**WORK TASK**
Begin at the first line of the records below and, please, give each line again exactly until the line with "rw [State.takeDecision_eq, if_neg" is included.

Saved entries
Content starts
/-- A decision whole, in the words of the statements (R100, R109). -/
theorem State.takeDecision_taken (s : State) (h : Handover) : DecisionTaken s h (s.takeDecision h) := by
  have hf := s.takeDecision_frame h
  have hr := s.recordedDecision_frame h
  refine
    { counted := ?_, unused := ?_, gates := ?_, plans := ?_, records := ?_, events := s.takeDecision_mge h, ends := ?_
      goesOn := ?_, frame := ?_ }
  · intro i hi c
    rw [State.takeDecision_counters, if_pos (by simpa [State.laneUsed_eq] using hi), Tally.get_bump]
  · intro i hi
    rw [State.takeDecision_counters, if_neg (by simpa [State.laneUsed_eq] using hi)]
  · intro i
    rw [State.takeDecision_gtu]
    simp only [Gtu.applyCodes, State.decisionCodes, Lanes.get_ofFn, State.laneUsed_eq, decide_eq_true_eq]
    by_cases hi : i.val < s.jbc.table.lanes <;> simp [hi]
  · intro i
    rw [State.takeDecision_bsq]
    have := congrArg LaneOutcome.plan (s.laneOutcome_eq h i)
    simpa only [State.laneOutcomes, State.decisionCodes, Lanes.get_ofFn] using this
  · rw [State.takeDecision_records, State.queuedRecords_eq]
  · intro he
    rw [State.takeDecision_eq, if_pos ((s.endTest_iff h).2 he), State.automaticEnd_jbc, hr.jbc]
    rfl
  · intro he
    rw [State.takeDecision_eq, if_neg (mt (s.endTest_iff h).1 he), hr.jbc]
    rfl
  · obtain ⟨t, ht⟩ : ∃ t, t = s.takeDecision h := ⟨_, rfl⟩
    rw [← ht] at hf ⊢
    obtain ⟨p1, p2, p3, p4, p5, p6, p7, p8, p9, p10, p11, p12, p13⟩ := hf
    cases t
    simp only at *
    subst p1 p2 p3 p4 p9 p10 p11 p12
    rw [← p7, ← p5]

/-! ### Flushes (R67) -/

/-- Whatever holds back stacking gives every lane REJ_HOLD (R102). -/
theorem State.laneCode_of_holds {s : State} {h : Handover} (hh : s.holds h = true) (i : Lane) :
    s.laneCode h i = .rejHold := by
  simp [State.laneCode, hh]

/-- The outcome of a piece that is not stacked: the gap counts down, no record, no end. -/
theorem LanePlan.afterDecision_rejected (p : LanePlan) (rsn : Rsn) (i : Lane) {c : Code} (hc : c ≠ .stacked) :
    p.afterDecision rsn i (some c) = ⟨{ p with gap := p.gap - 1 }, none, false⟩ := by
  simp [LanePlan.afterDecision, hc]

/-- A decision that stacks nothing: no event but RECORD_DROP, one record, no end. -/
theorem State.takeDecision_of_holds {s : State} {h : Handover} (hh : s.holds h = true) :
    s.takeDecision h = (s.countedDecision h).queueRecord (.disposition (s.dispositionOf h (s.decisionCodes h))) := by
  have ho : ∀ i, (s.laneOutcomes h.entry.rsn (s.decisionCodes h)).get i =
      ⟨if s.laneUsed i then { s.bsq.get i with gap := (s.bsq.get i).gap - 1 } else s.bsq.get i, none, false⟩ := by
    intro i
    simp only [State.laneOutcomes, State.decisionCodes, Lanes.get_ofFn, State.laneCode_of_holds hh]
    cases s.laneUsed i
    · rfl
    · simpa using LanePlan.afterDecision_rejected (s.bsq.get i) h.entry.rsn i (c := .rejHold) (by decide)
  have h0 := ho 0
  have h1 := ho 1
  have h2 := ho 2
  have h3 := ho 3
  have h4 := ho 4
  have h5 := ho 5
  simp only [Lanes.get] at h0 h1 h2 h3 h4 h5
  have hs : stackChanges (s.laneOutcomes h.entry.rsn (s.decisionCodes h)) = [] := by
    simp [stackChanges, Lanes.toList, h0, h1, h2, h3, h4, h5]
  have he : anyEmptied (s.laneOutcomes h.entry.rsn (s.decisionCodes h)) = false := by
    simp [anyEmptied, Lanes.toList, h0, h1, h2, h3, h4, h5]
  rw [State.takeDecision_eq]
  simp only [State.recordedDecision, State.queuedRecords, hs, he, State.setEventIf]
  rfl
Content ends
**ANSWER BOX**
/-- A decision whole, in the words of the statements (R100, R109). -/
theorem State.takeDecision_taken (s : State) (h : Handover) : DecisionTaken s h (s.takeDecision h) := by
  have hf := s.takeDecision_frame h
  have hr := s.recordedDecision_frame h
  refine
    { counted := ?_, unused := ?_, gates := ?_, plans := ?_, records := ?_, events := s.takeDecision_mge h, ends := ?_
      goesOn := ?_, frame := ?_ }
  · intro i hi c
    rw [State.takeDecision_counters, if_pos (by simpa [State.laneUsed_eq] using hi), Tally.get_bump]
  · intro i hi
    rw [State.takeDecision_counters, if_neg (by simpa [State.laneUsed_eq] using hi)]
  · intro i
    rw [State.takeDecision_gtu]
    simp only [Gtu.applyCodes, State.decisionCodes, Lanes.get_ofFn, State.laneUsed_eq, decide_eq_true_eq]
    by_cases hi : i.val < s.jbc.table.lanes <;> simp [hi]
  · intro i
    rw [State.takeDecision_bsq]
    have := congrArg LaneOutcome.plan (s.laneOutcome_eq h i)
    simpa only [State.laneOutcomes, State.decisionCodes, Lanes.get_ofFn] using this
  · rw [State.takeDecision_records, State.queuedRecords_eq]
  · intro he
    rw [State.takeDecision_eq, if_pos ((s.endTest_iff h).2 he), State.automaticEnd_jbc, hr.jbc]
    rfl
  · intro he
    rw [State.takeDecision_eq, if_neg (mt (s.endTest_iff h).1 he), hr.jbc]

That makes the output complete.